Giving. It’s what most women are trained to do pretty much since birth. Here’s this dolly, nurture it. Here’s this house, it’s your job to make sure it’s welcoming and clean. Don’t you want to learn to cook so you can find a husband someday? Give of yourself, it is your job to make others comfortable.
Okay, maybe things have changed a little since I was a youngster (or at least I hope so), but women talk about guilt enough for it to be a pretty pervasive cultural condition. We feel guilty if our houses aren’t clean and well-decorated. We feel guilty sitting down to read, or watch TV, or paint our nails, or just be–there is so much grocery shopping, folding, dusting, scrubbing, washing to do. Every spare second must be occupied with bettering something material; something other than ourselves.
This condition is compounded when you’re a caregiver or teacher. You give a lot of yourself at work, often for little reward. At the end of this semester, I had a list of to-dos that would keep me busy until 2016, and I was going to do it all during my four-week winter break. This list included such items as landscape the entire front yard myself, make Christmas happen, and write my novel.

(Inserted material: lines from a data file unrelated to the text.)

-- ==== Sys2Proof/Machine/Rules.lean ====
section
/-! DEFINITION. Plausibility rules: operands, verdicts, states, firing and release, and the measurement commands that make D0 evaluate them
(R307 to R314). -/

namespace Sys2Proof.Machine
open Sys2Proof

/-- The dies that host a tap. -/
def State.tapHosts (s : State) (row : Nat) : List Nat := s.dieList.filter (fun n => (mget [] s.sumac.inForce.taps n).contains row)

/-- A tap's value is stale (R307). -/
def State.tapStale (s : State) (row : Nat) : Bool :=
  match mfind s.measure.taps row with
  | none => true
  | some v => decide (v.2.1 + s.cfgRow E.tapMaxAge row * 1000000 < s.gptp) || (s.tapHosts row).all (fun n => (s.die n).state == 3 || s.lostDie n)

/-- An operand (Table 10-3): its f32 value and whether it is valid. -/
def State.operand (s : State) (code const : Nat) : Nat × Bool :=
  let i := code % 4096
  match code / 4096 with
  | 1 => (((mfind s.measure.taps i).map (·.1)).getD 0, !s.tapStale i)
  | 2 => (s.stSlot E.miValue i, s.miValid i)
  | 3 => (s.stSlot E.spdSpeed i, s.spdState i == 1)
  | 4 => (s.stSlot E.spdFrequency i, s.spdState i == 1)
  | 5 => (s.st E.vbatVoltage, s.measure.vbat.length == 16)
  | 6 => (encodeF32 (Exact.ofNat (if bitAt (s.measure.wk.getD 0) i then 1 else 0)), s.measure.wk.isSome)
  | 7 => (const, true)
  | _ => (0, false)

def State.ruleA (s : State) (row : Nat) : Nat × Bool := s.operand (s.cfgRow E.ruleA row) 0
def State.ruleB (s : State) (row : Nat) : Nat × Bool := s.operand (s.cfgRow E.ruleB row) (s.cfgRow E.ruleBConstant row)

/-- The tolerance of a rule in binary64 (R309). -/
def State.tolerance (s : State) (row : Nat) : F64 :=
  F64.max (.ofF32 (s.cfgRow E.ruleAbsTol row)) ((F64.ofF32 (s.ruleB row).1).abs.scale (roundF64 (ratio (s.cfgRow E.ruleRelTol row) 10000)))

/-- Verdicts of R309. -/
inductive RuleVerdict where
  | stale | agree | disagree
  deriving DecidableEq, Repr

/-- The verdict of a rule (R309). -/
def State.verdict (s : State) (row : Nat) : RuleVerdict :=
  let a := F64.ofF32 (s.ruleA row).1
  let b := F64.ofF32 (s.ruleB row).1
  let gate := F64.ofF32 (s.cfgRow E.ruleGate row)
  let tol := s.tolerance row
  if !(s.ruleA row).2 || !(s.ruleB row).2 then .stale
  else if a.abs.lt gate && b.abs.lt gate then .agree
  else
    let bad : Bool := match s.cfgRow E.ruleCompare row with
      | 0 => tol.lt (a.sub b).abs
      | 1 => (b.add tol).lt a
      | _ => a.lt (b.sub tol)
    if bad then .disagree else .agree

def State.rule (s : State) (row : Nat) : RuleSt := mget {} s.measure.rules row
def State.setRule (s : State) (row : Nat) (r : RuleSt) : State := { s with measure := { s.measure with rules := mset {} s.measure.rules row r } }
def State.ruleAction (s : State) (row bit : Nat) : Bool := bitAt (s.cfgRow E.ruleActions row) bit

/-- VIOLATED or RECOVERING. -/
def violating (state : Nat) : Bool := state == 4 || state == 5

/-- A rule takes a state (R310): the time, entries into STALE, and the MRAM copy of a rule that enters or leaves VIOLATED or RECOVERING (R313). -/
def State.ruleTo (s : State) (row state : Nat) (timer : Bool) : State :=
  let r := s.rule row
  let s1 := s.setRule row { r with state := state, timer := timer, pendingAt := if state == 3 then s.gptp else r.pendingAt }
  if r.state == state then s1
  else
    let s2 := (s1.setRow E.ruleStSince row s.gptp).when (state == 1) (·.countRow E.ruleCntStaleEntries row)
    s2.when (violating r.state || violating state) (fun s => { s with mram := { s.mram with rules := mput s.mram.rules row (state, (s.rule row).slot) } }.mramWrite)

/-- A rule's block stands on a port (R117, R311). -/
def State.placeBlock (s : State) (row slot : Nat) : State :=
  s.when (s.variant.hasSlot slot && isCan slot) (·.updPort slot (fun p => { p with blocks := if p.blocks.contains row then p.blocks else p.blocks ++ [row] }))

/-- A rule's blocks are lifted (R312, R313). -/
def State.liftBlock (s : State) (row : Nat) : State :=
  s.forAll (s.slotList.filter (fun p => (s.port p).blocks.contains row)) (fun s p => s.updPort p (fun x => { x with blocks := x.blocks.filter (· != row) }))

/-- The offending slot of a firing (R311). -/
def State.offender (s : State) (row : Nat) : Nat :=
  let a := s.cfgRow E.ruleA row
  if a / 4096 == 1 then ((mfind s.measure.taps (a % 4096)).map (·.2.2)).getD 0xFFFF else 0xFFFF

/-- The payload of RULE_VIOLATION (Table 11-2). -/
def State.violation (s : State) (row : Nat) : Bytes :=
  toLE 4 (s.ruleA row).1 ++ toLE 4 (s.ruleB row).1 ++ toLE 4 (s.tolerance row).encode ++ toLE 2 (s.rule row).slot ++
  toLE 1 (s.cfgRow E.ruleActions row) ++ toLE 1 (s.cfgRow E.ruleCompare row) ++ toLE 8 (s.rule row).pendingAt ++ toLE 2 (s.cfgRow E.ruleA row) ++
  toLE 2 (s.cfgRow E.ruleB row)

/-- A rule fires (R311). -/
def State.ruleFires (s : State) (row : Nat) : State :=
  let slot := s.offender row
  let s1 := ((s.setRule row { (s.rule row) with slot := slot }).setRow E.ruleStOffendingSlot row slot).ruleTo row 4 false
  let s2 := s1.when (s1.ruleAction row 0) (fun s => s.evidence 0 0x15 row (s.violation row))
  let s3 := s2.when (s2.ruleAction row 1) (·.doorbell 66)
  (s3.when (s3.ruleAction row 2) (·.placeBlock row slot)).countRow E.ruleCntFired row

/-- A rule releases (R312). -/
def State.ruleReleases (s : State) (row : Nat) : State :=
  let s1 := s.ruleTo row 2 false
  let s2 := s1.when (s1.ruleAction row 4) (fun s => s.evidence 0 0x16 row ([0, 0, 0, 0] ++ toLE 4 (s.ruleA row).1 ++ toLE 4 (s.ruleB row).1))
  let s3 := s2.when (s2.ruleAction row 5) (·.liftBlock row)
  (s3.when (s3.ruleAction row 1) (·.doorbell 66)).countRow E.ruleCntReleased row

/-- What a verdict does to a rule (Table 10-4): `expired` says that its timer has just run out. -/
def State.ruleMove (s : State) (row : Nat) (v : RuleVerdict) (expired : Bool) : State :=
  let r := s.rule row
  let pend := if s.cfgRow E.rulePersistence row == 0 then (s.ruleTo row 3 false).ruleFires row else s.ruleTo row 3 true
  match r.state, v with
  | 1, .agree => s.ruleTo row 2 false
  | 1, .disagree => pend
  | 2, .stale => s.ruleTo row 1 false
  | 2, .disagree => pend
  | 3, .agree => s.ruleTo row 2 false
  | 3, .stale => s.ruleTo row 1 false
  | 3, .disagree => if expired then s.ruleFires row else s
  | 4, .agree => if s.cfgRow E.ruleReleaseTime row == 0 then (s.ruleTo row 5 false).ruleReleases row else s.ruleTo row 5 true
  | 5, .agree => if expired then s.ruleReleases row else s
  | 5, _ => s.ruleTo row 4 false
  | _, _ => s

/-- One evaluation (R309, R310). -/
def State.evalRule (s : State) (row : Nat) (expired : Bool) : State :=
  let v := s.verdict row
  let s1 := ((s.setRow E.ruleStA row (s.ruleA row).1).setRow E.ruleStB row (s.ruleB row).1).setRow E.ruleStInputStale row (if v == .stale then 1 else 0)
  s1.ruleMove row v expired

/-- Rules are evaluated (R310, Table 10-4 OFF): in RUN, whatever the security core does (R42, Table 9-4). -/
def State.rulesOn (s : State) : Bool := s.inRun

/-- Every rule that reads one of these sources is evaluated, in rising row order (R309). -/
def State.evalReading (s : State) (codes : List Nat) : State :=
  if s.rulesOn then
    s.forAll ((s.validRows E.ruleValid).filter (fun r => codes.contains (s.cfgRow E.ruleA r) || codes.contains (s.cfgRow E.ruleB r))) (fun s r => s.evalRule r false)
  else s

/-- RULE_EVALUATION (R309): every 1 ms. -/
def execRuleEvaluation (s : State) : Result :=
  done (s.when s.rulesOn (fun s => s.forAll (s.validRows E.ruleValid) (fun s r => s.evalRule r false)))

/-- RULE_TIMER_EXPIRY (R310). -/
def execRuleTimerExpiry (row : Nat) (s : State) : Result :=
  done (s.when (s.rulesOn && s.cfgRowOn E.ruleValid row && (s.rule row).timer) (fun s =>
    (s.setRule row { (s.rule row) with timer := false }).evalRule row true))

/-- An update is refused by a rule (R311, action 3). -/
def State.ruleRefuses (s : State) : Bool := (s.validRows E.ruleValid).any (fun r => violating (s.rule r).state && s.ruleAction r 3)

/-- `motion.spdSpeed` and `motion.spdValid` (R314). -/
def State.motionSpd (s : State) : Nat × Bool :=
  let k := s.cfg E.motionSpdInput
  if k < 4 && s.spdState k == 1 then (s.stSlot E.spdSpeed k, true) else (0, false)

/-- `motion.busSpeed` and `motion.busCorroborated` (R314). -/
def State.motionBus (s : State) : Nat × Bool :=
  let r := s.cfg E.motionBusRule
  if r < 64 && s.cfgRowOn E.ruleValid r && (s.rule r).state == 2 then ((s.ruleA r).1, true) else (0, false)

/-- The front end works and has the input. -/
def State.onInput (s : State) (limit i : Nat) (on : Bool) (f : State → State) : Result := doneIf s (i < limit) (s.when (s.measureOn && on) f)

/-- MI_CONVERSION (R294, R295). -/
def execMiConversion (input : Nat) (microVolt : Int) (s : State) : Result :=
  s.onInput 16 input (s.cfgMi E.miMode input != 0) (fun s => (s.miConvert input microVolt).evalReading [0x2000 + input])

/-- MI_GATE_END (R294). -/
def execMiGateEnd (input : Nat) (s : State) : Result :=
  s.onInput 16 input (s.cfgMi E.miMode input == 3 || s.cfgMi E.miMode input == 4) (fun s => (s.miGate input).evalReading [0x2000 + input])

/-- MI_DIAGNOSTIC_SLOT (R296): the conversion feeds no value. -/
def execMiDiagnosticSlot (input : Nat) (microVolt : Int) (s : State) : Result :=
  s.onInput 16 input (s.cfgMi E.miMode input != 0 && s.cfgMi E.miDiagOpenEnable input == 1) (fun s =>
    (s.setMi input { (s.mi input) with lastConv := microVolt }).miLook input 1 ((s.cfgMi E.miDiagOpenThreshold input : Int) * 1000 < microVolt) 3 0)

/-- MI_EDGE (R294). -/
def execMiEdge (input : Nat) (rising : Bool) (s : State) : Result :=
  s.onInput 16 input (2 ≤ s.cfgMi E.miMode input) (fun s => (s.miEdge input rising).when (s.cfgMi E.miMode input == 2) (·.evalReading [0x2000 + input]))

/-- MI_DEBOUNCE_EXPIRY (R294, R383). -/
def execMiDebounceExpiry (input : Nat) (s : State) : Result :=
  s.onInput 16 input (s.cfgMi E.miMode input == 2 && (s.mi input).debounce) (fun s => (s.miDigital input).evalReading [0x2000 + input])

/-- SPD_COUNTED_EDGE (R298). -/
def execSpdCountedEdge (input highTicks : Nat) (s : State) : Result :=
  s.onInput 4 input (s.cfgMi E.spdMode input != 0) (fun s => (s.spdEdge input highTicks).evalReading [0x3000 + input, 0x4000 + input])

/-- SPD_DECELERATION_UPDATE (R299). -/
def execSpdDecelerationUpdate (input : Nat) (s : State) : Result :=
  s.onInput 4 input (s.cfgMi E.spdMode input != 0) (fun s => (s.spdDecelerate input).evalReading [0x3000 + input, 0x4000 + input])

/-- SPD_ZERO_TIMEOUT (R299). -/
def execSpdZeroTimeout (input : Nat) (s : State) : Result :=
  s.onInput 4 input (s.cfgMi E.spdMode input != 0) (fun s => (s.spdStandstill input).evalReading [0x3000 + input, 0x4000 + input])

/-- SPD_OPEN (R301): in differential mode. -/
def execSpdOpen (input : Nat) (absent : Bool) (s : State) : Result :=
  s.onInput 4 input (s.cfgMi E.spdMode input == 2) (·.spdOpen input absent)

/-- VBATP_CONVERSION (R303). -/
def execVbatpConversion (microVolt : Int) (s : State) : Result :=
  done (s.when s.measureOn (fun s => (s.vbatConvert microVolt).evalReading [0x5000]))

/-- WK_LEVEL_SAMPLE (R304). -/
def execWkLevelSample (levels : Nat) (s : State) : Result :=
  done (s.when s.measureOn (fun s =>
    (({ s with measure := { s.measure with wk := some (levels % 256) } }.set E.wkLevels (levels % 256)).when ((s.cfg E.powerKeepAwake &&& levels % 256) != 0)
      State.stirred).evalReading ((List.range 8).map (0x6000 + ·))))

/-- A tap value reaches D0 (R307): kept when its ingress timestamp is later than the one held. -/
def State.takeTap (s : State) (row : Nat) (v : Nat × Nat × Nat) : State :=
  let newer : Bool := match mfind s.measure.taps row with
    | some h => h.2.1 < v.2.1
    | none => true
  if newer then
    ({ s with measure := { s.measure with taps := mput s.measure.taps row v } }.countRow E.tapCntValues row).evalReading [0x1000 + row]
  else s.countRow E.tapCntSuperseded row

/-- The message at the front of a die's lane 2, when it is a tap value, reaches D0. -/
def State.tapFrom (s : State) (n : Nat) : State :=
  match (s.die n).lane2 with
  | .tap row v ts slot :: l => (s.updDie n (fun d => { d with lane2 := l })).when (s.cfgRowOn E.tapValid row) (·.takeTap row (v, ts, slot))
  | _ => s

/-- TAP_VALUE_RECEIVE (R307). -/
def execTapValueReceive (die : Nat) (s : State) : Result :=
  doneIf s (s.variant.hasDie die) (s.when (s.rulesOn && s.linkTo die) (·.tapFrom die))

end Sys2Proof.Machine
end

So of course, I got sick. Like, really sick. The kind of two-week cold that reminds you that you’re human, thus you live in a human body, and that for most of human history these bodies died of illness all the time. I planted myself on the couch and put down roots, like a moss you can’t scrap from the side of your house.
This annoyed me a lot at first. I had so much to do! So much to get done! All the stuff was not getting done! But I had a stack of library books, enough tissue to get me through a fortnight, and time off work, so I settled in and paid my dues. It’s been almost two weeks, and I’m slowly easing back into the life of a living person. I’ve had a lot of time to think, a lot of time to veg, and I’ve decided that this is the best way I could’ve spent my time off.
It occurred to me today that maybe this was why I have been so uninspired to write for the past few months. I have been giving so much of myself at work and at home that there was nothing left. The Artist’s Way makes it pretty clear that an artist cannot keep emptying their creative reserves without taking in inspiration. Christian teaching, and probably that of other religions as well, also claims that in order to give, one’s spirit must be full, so she can pour out on others. You can’t give if you have nothing to spare.
I couldn’t give any more. I was empty.
So maybe there was a purpose to my two weeks of quality time spent with Buffy the Vampire Slayer and my stack of Irish mystery novels. I get the impression that I’m filling myself up for the semester to come. I’m not usually the couch potato type, but I think this is what I needed.
At least, that’s what I’m telling myself when the guilt creeps in. Then I flip on the TV and the guilt gets smothered by the sound of vampire ass-kicking.